* [Given entries]:
/-- A summary contribution on its way to the reduction tree (R65, R66): the packet it answers, the pass of the Tally loops on which that
packet was dispatched, the reduction, and the value or nothing. -/
structure Contrib where
  tag    : Nat × Nat
  pass   : List Nat
  sreg   : Nat
  kind   : Nat
  signed : Bool
  value  : Option W32
  poison : Bool
  deriving DecidableEq, Repr

/-- An active Tally loop (R61): its counter, the latched N, the FIFO position and length of its body, the iteration
index. -/
structure Loop where
  ctr   : Nat
  n     : W32
  start : Nat
  len   : Nat
  idx   : W32
  deriving DecidableEq, Repr

/-- A comparator (R63, Table 2.7); configured is false after reset ("always false"). -/
structure Comparator where
  configured : Bool
  ctr        : Nat
  rel        : Nat
  fromLast   : Bool
  value      : W32
  deriving DecidableEq, Repr

/-- A task entry (R289, Table 9.4) with what the Scheduler holds beside it. -/
structure Task where
  payload : BitVec 512
  flow    : Nat
  atomic  : Bool
  list    : Nat
  release : W64
  putCrag : Nat
  putUnit : Nat
  ten     : Nat
  seq     : Nat            -- TASKSEQ
  store   : Nat            -- address of its entry in the store (R287)
  ret     : Bool           -- returned by a reset, ahead of the tasks put (R298)
  deriving DecidableEq, Repr

/-- A put an op still has to make, with the Ledge writes (a hub note, a count-list entry) that follow it (R227, R292). -/
structure PutLeft where
  task : Task
  notes : List (Nat × List Byte × Bool)
  deriving DecidableEq, Repr

/-- How far a dispatched macro-op has come. -/
inductive Stage where
  | dispatched   -- in the issue buffer, not started
  | ordered      -- a stream that has copied its descriptor and waits under ORDER (R83)
  | member       -- a STREAM.MCAST that is a ready member (R106)
  | gathering    -- started; takes queue entries
  | reading      -- started; waits for memory blocks
  | draining     -- started; pushes result entries
  | acking       -- everything written; waits for acknowledgements
  | waiting      -- started; waits on a Belay or a task
  | done         -- finished; MACRO_OP_COMPLETE releases it
  deriving DecidableEq, Repr

/-- A 128 B block that another device or the host answered to an op of the gather engine. -/
structure Blk where
  host   : Bool
  addr   : Nat
  bytes  : List Byte
  poison : Bool
  deriving DecidableEq, Repr

/-- What an op of the gather engine waits for: a block of another device or of the host, the translation of a host address, or the answer to
a page request for it (R113, R256). -/
inductive Want where
  | block (host : Bool) (addr : Nat)
  | ats (addr : Nat)
  | pri (addr : Nat)
  deriving DecidableEq, Repr

/-- Where the data of an embedding row lies (R242). -/
inductive RowAt where
  | default_ (a : Nat)
  | device (a : Nat)
  | remote (a : Nat)
  | cold (a : Nat)
  deriving DecidableEq, Repr

/-- How far an op of the gather engine, or an EUPD, has come: input elements taken, output rows finished, the present row's place, rows
pooled so far, blocks answered, what is waited for and since when, host pages translated, array blocks held (Table 7.5), the count list's
present row image, hub notes written, the entry or Ledge block being filled (R88), Ledge bytes written, blocks requested and draws made
(R219). -/
structure Walk where
  pos    : Nat
  row    : Nat
  at_    : Option (RowAt × Bool)
  rows   : List (List Byte × Bool)
  got    : List Blk
  want   : Option Want
  since  : W64
  pages  : List Nat
  held   : List ((Nat × Nat) × (List Byte × Bool))
  counts : List (Nat × Bool)
  notes  : Nat
  pack   : List Byte
  packPois : Bool
  ledgeAt : Nat
  blocks : Nat
  draws  : Nat
  deriving DecidableEq, Repr

def Walk.reset : Walk :=
  { pos := 0, row := 0, at_ := none, rows := [], got := [], want := none, since := 0, pages := [], held := [], counts := [], notes := 0,
    pack := [], packPois := false, ledgeAt := 0, blocks := 0, draws := 0 }

/-- What a member of a vector chain keeps between strips (R193, R199 to R202): the running value of a scan and its poison, the heads it met,
whether a head flag was poisoned, the accumulators of a reduction, results and blocks put out so far, and the bytes of the block being
filled. Running values stand as FP32 or INT32 codes. -/
structure VMem where
  carry : W32
  rp    : Bool
  heads : Nat
  hp    : Bool
  lanes : List (W32 × Bool)
  nout  : Nat
  nblk  : Nat
  pend  : List Byte
  pendPois : Bool
  deriving DecidableEq, Repr

/-- Where a vector chain stands: the row, strip and member that run next (R193), and its members. -/
structure VWalk where
  row   : Nat
  strip : Nat
  mem   : Nat
  mems  : List VMem
  deriving DecidableEq, Repr

/-- A macro-op dispatched to a unit of a Crag and not yet completed (R36, R37, R54). -/
structure Op where
  n       : Nat            -- dispatch number
  unit    : Nat            -- 0 AU, 1 EU
  pkt     : Packet         -- with the region offsets of R55 applied
  members : List Packet    -- the packets that joined a vector chain (R192)
  mcSet   : List Nat       -- STREAM.MCAST: its members (R105)
  lidx    : W32            -- iteration index latched at dispatch (R65)
  pred    : Bool           -- PRED true at dispatch
  head    : Bool           -- the BELAY.WAIT at the head of a scheduled region (R98)
  stage   : Stage
  needA   : Nat            -- entries still to pop for SRCA
  needB   : Nat            -- entries still to pop for SRCB
  inA     : List Entry
  inB     : List Entry
  inV     : Tab (List Entry) -- a vector chain's entries: operand k of member i at 3 i + k
  vec     : VWalk          -- a vector chain: how far it has come
  outQ    : List (Nat × Entry) -- result entries not yet pushed, with their queues
  acks    : Nat            -- writes issued and not yet acknowledged (R23)
  remoteUps : List Nat     -- EUPD: home addresses of the updates that another device has not acknowledged (R248, R249)
  posts   : Bool           -- POST: a Belay post follows completion (R94)
  count   : Nat            -- element count for SUMMARY SSRC 3
  cycles  : Nat            -- duration in CCLK cycles
  epoch   : W64            -- the Crag's epoch when the op started
  targets : List (Nat × Int) -- a wait's Belays and targets still unmet, current first (R272, R273)
  abandoned : Bool         -- the wait was released under R285
  puts    : List PutLeft   -- puts still to make
  desc    : BitVec 512     -- the descriptor or table entry read at start (R214, R237)
  descPois : Bool
  walk    : Walk           -- GATHER, SAMPLE, POOL, EUPD: how far it has come
  seed    : W64            -- TenSeed when the op started (R135, R221, R247, R389)
  hyp     : List W32       -- EUPD: the hyperparameters read at its start (R247)
  hypPois : Bool
  poisonSent : Bool        -- POISON already raised by this op (R111, R249)
  ffl     : BitVec 6       -- flags that the op sets in CRAG_FFLAGS and CRAG_VFLAGS when it completes (R140)
  vfl     : BitVec 7
  sumTag  : Nat × Nat      -- the packet it was dispatched from, and on which pass of the loops (R66, R107)
  sumPass : List Nat
  regNo   : Nat            -- BELAY.WAIT: order of registration among the Crag's waits (Table 9.12)
  deriving DecidableEq, Repr

/-- A stream channel (R84, Tables 3.10 and 3.11). -/
structure Chan where
  state   : Nat            -- CH_STATE.STATE
  opc     : BitVec 8
  seq     : BitVec 8
  poisonSeen : Bool
  pfFail  : Bool
  op      : Nat            -- dispatch number of the op that holds the channel
  desc    : BitVec 512     -- the descriptor as copied (R83)
  descPois : Bool          -- it lay in a poisoned block (R110)
  next    : Nat            -- elements visited so far; for CMP = 1, tiles begun
  blk     : Nat            -- CMP = 1: blocks of the current tile moved so far
  blks    : Nat            -- CMP = 1: blocks the current tile's header states
  hdr     : BitVec 128     -- CMP = 1: the current tile's header
  hdrPois : Bool
  storePos : Nat           -- CMP = 1 write: block-store position of the next tile
  cur     : Nat            -- address of the next access
  idxAt   : Option (Nat × Nat × Bool) -- index position last read, its value and poison
  pack    : List Byte      -- bytes of the entry, or of the run of writes, being filled (R88)
  packPois : List Bool     -- poison of its 128 B blocks
  packAt  : Nat            -- write: address of the run
  src     : List Byte      -- write: bytes of the popped entry not yet taken
  srcPois : Bool
  tileIn  : Bool           -- CMP = 1 write: the tile's header has been taken
  ledgeAt : Nat            -- Ledge bytes moved so far
  done    : W32            -- CH_DONE
  faultVa : BitVec 48      -- CH_FAULTVA
  pos     : List Nat       -- CH_POS0 to CH_POS4
  idxPos  : W32            -- CH_IDXPOS
  owed    : List (Nat × Nat) -- elements taken and not yet delivered or written: position, address
  pages   : List Nat       -- ASP 1: host pages with a valid translation for this op (R112)
  since   : W64            -- ASP 1: when its page request was made (R114)
  asked   : Bool           -- ASP 1: a host read is outstanding
  deriving DecidableEq, Repr

/-- A cached translation: tenancy, 2 MiB virtual page number, physical base of that page, W (R395). -/
structure Tlb where
  ten  : Nat
  page : Nat
  base : Nat
  w    : Bool
  deriving DecidableEq, Repr

/-- Front end of a Crag: FIFO, Tally, region dispatch state (R33, R36, R59 to R63, R99). -/
structure FrontEnd where
  flight   : List Flight   -- packets on their way (R44)
  fifo     : List FPkt     -- packets held (R33)
  rp       : Nat           -- position in the FIFO of the next packet to dispatch
  loops    : List Loop     -- active loops, innermost first (R61, R62)
  skip     : Nat           -- body packets still to discard for a loop with N = 0 (R61)
  counts   : Tab W32       -- count registers CRAG_TCNT0-7 (R60)
  cmps     : Tab Comparator -- comparators 0-3 (R63)
  peak     : Nat           -- peak packets held, CRAG_FIFO[22:16]
  frozen   : Bool          -- FE_FROZEN: a party stop froze the Crag (R68)
  region   : Nat           -- dispatch state: 0 none, 1 armed, 2 open (R99)
  chain    : List Packet   -- members of a vector chain dispatched so far, head first (R192)
  chainLeft : Nat          -- members still to come
  chainSel : List Bool     -- which of its members execute (R53)
  nextN    : Nat           -- next dispatch number
  seqDisp  : BitVec 8      -- CRAG_SEQ fields
  seqAu    : BitVec 8
  seqEu    : BitVec 8
  deriving DecidableEq, Repr

/-- Timed state of the scheduled region of a Crag (R98, R100, R101, Tables 3.6 and 3.9). -/
structure Region where
  state   : Nat            -- CRAG_SCHED.STATE: 0 none, 1 armed, 2 open
  lateTol : Bool
  lateLimit : Bool
  seq     : BitVec 8       -- REGION_SEQ
  limit   : W32
  tol     : W32
  timer   : W32            -- CRAG_RTIMER
  waitAu  : Nat            -- consumer-wait counts
  waitEu  : Nat
  blocked : Nat            -- cycles with both units blocked (R96)
  qdl     : W32            -- CRAG_QDL
  deriving DecidableEq, Repr

/-- Fabric, GME and Vector Engine registers of a Crag (R142, R181, R207). -/
structure ExecRegs where
  fflags   : BitVec 6      -- CRAG_FFLAGS
  fcw      : W32           -- CRAG_FCW
  fbusy    : W64           -- CRAG_FBUSY
  reconf   : Bool          -- the next fabric op reconfigures whatever CRAG_FCW reads (R142)
  gstate   : Nat           -- CRAG_GSTAT.STATE
  gtail    : Bool          -- POISON_TAIL
  gopc     : BitVec 8
  gseq     : BitVec 8
  spth     : BitVec 7      -- CRAG_SPTH
  gsparse  : W32
  gdense   : W32
  gguard   : W32
  vstate   : Nat           -- CRAG_VSTAT.STATE
  vmembers : Nat
  vopc     : BitVec 8
  vseq     : BitVec 8
  vflags   : BitVec 7      -- CRAG_VFLAGS
  vlanef   : Tab W64       -- CRAG_VLANEF0-6
  vbusy    : W64
  vrsel    : BitVec 5      -- CRAG_VRSEL
  deriving DecidableEq, Repr

/-- Gather, embedding, Belay and task registers of a Crag (R233, R265, R308). -/
structure AccessRegs where
  gthState : Nat           -- CRAG_GTHSTAT
  gthOpc   : BitVec 8
  gthSeq   : BitVec 8
  gthPois  : Bool
  hubTh    : W32
  hubSeg   : W32
  hubCtr   : W32
  hubInl   : W32
  gin      : W32
  gout     : W32
  goutst   : Nat
  embState : Nat           -- CRAG_EMBSTAT
  embOpc   : BitVec 8
  embSeq   : BitVec 8
  embPois  : Bool
  embGen   : BitVec 16
  embTable : BitVec 12
  embDef   : W32
  euSkip   : W32
  euPois   : W32
  migRef   : W32
  embCold  : W32
  bAbandoned : Bool        -- CRAG_BSTAT W1C bits
  bTimeout : Bool
  bRange   : Bool
  tSlotBusy : Bool         -- CRAG_TSTAT W1C bits
  tDoneEmpty : Bool
  tReturned : Bool
  tTaken   : W32
  bivCyc   : W64
  deriving DecidableEq, Repr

* [Your task]: When the line with "structure Comparator where" is reached in the data above, start copying there, and copy each line exactly until the line with "structure Blk where" has been copied; copy nothing else.

* [Task result]:
structure Comparator where
  configured : Bool
  ctr        : Nat
  rel        : Nat
  fromLast   : Bool
  value      : W32
  deriving DecidableEq, Repr

/-- A task entry (R289, Table 9.4) with what the Scheduler holds beside it. -/
structure Task where
  payload : BitVec 512
  flow    : Nat
  atomic  : Bool
  list    : Nat
  release : W64
  putCrag : Nat
  putUnit : Nat
  ten     : Nat
  seq     : Nat            -- TASKSEQ
  store   : Nat            -- address of its entry in the store (R287)
  ret     : Bool           -- returned by a reset, ahead of the tasks put (R298)
  deriving DecidableEq, Repr

/-- A put an op still has to make, with the Ledge writes (a hub note, a count-list entry) that follow it (R227, R292). -/
structure PutLeft where
  task : Task
  notes : List (Nat × List Byte × Bool)
  deriving DecidableEq, Repr

/-- How far a dispatched macro-op has come. -/
inductive Stage where
  | dispatched   -- in the issue buffer, not started
  | ordered      -- a stream that has copied its descriptor and waits under ORDER (R83)
  | member       -- a STREAM.MCAST that is a ready member (R106)
  | gathering    -- started; takes queue entries
  | reading      -- started; waits for memory blocks
  | draining     -- started; pushes result entries
  | acking       -- everything written; waits for acknowledgements
  | waiting      -- started; waits on a Belay or a task
  | done         -- finished; MACRO_OP_COMPLETE releases it
  deriving DecidableEq, Repr

/-- A 128 B block that another device or the host answered to an op of the gather engine. -/
structure Blk where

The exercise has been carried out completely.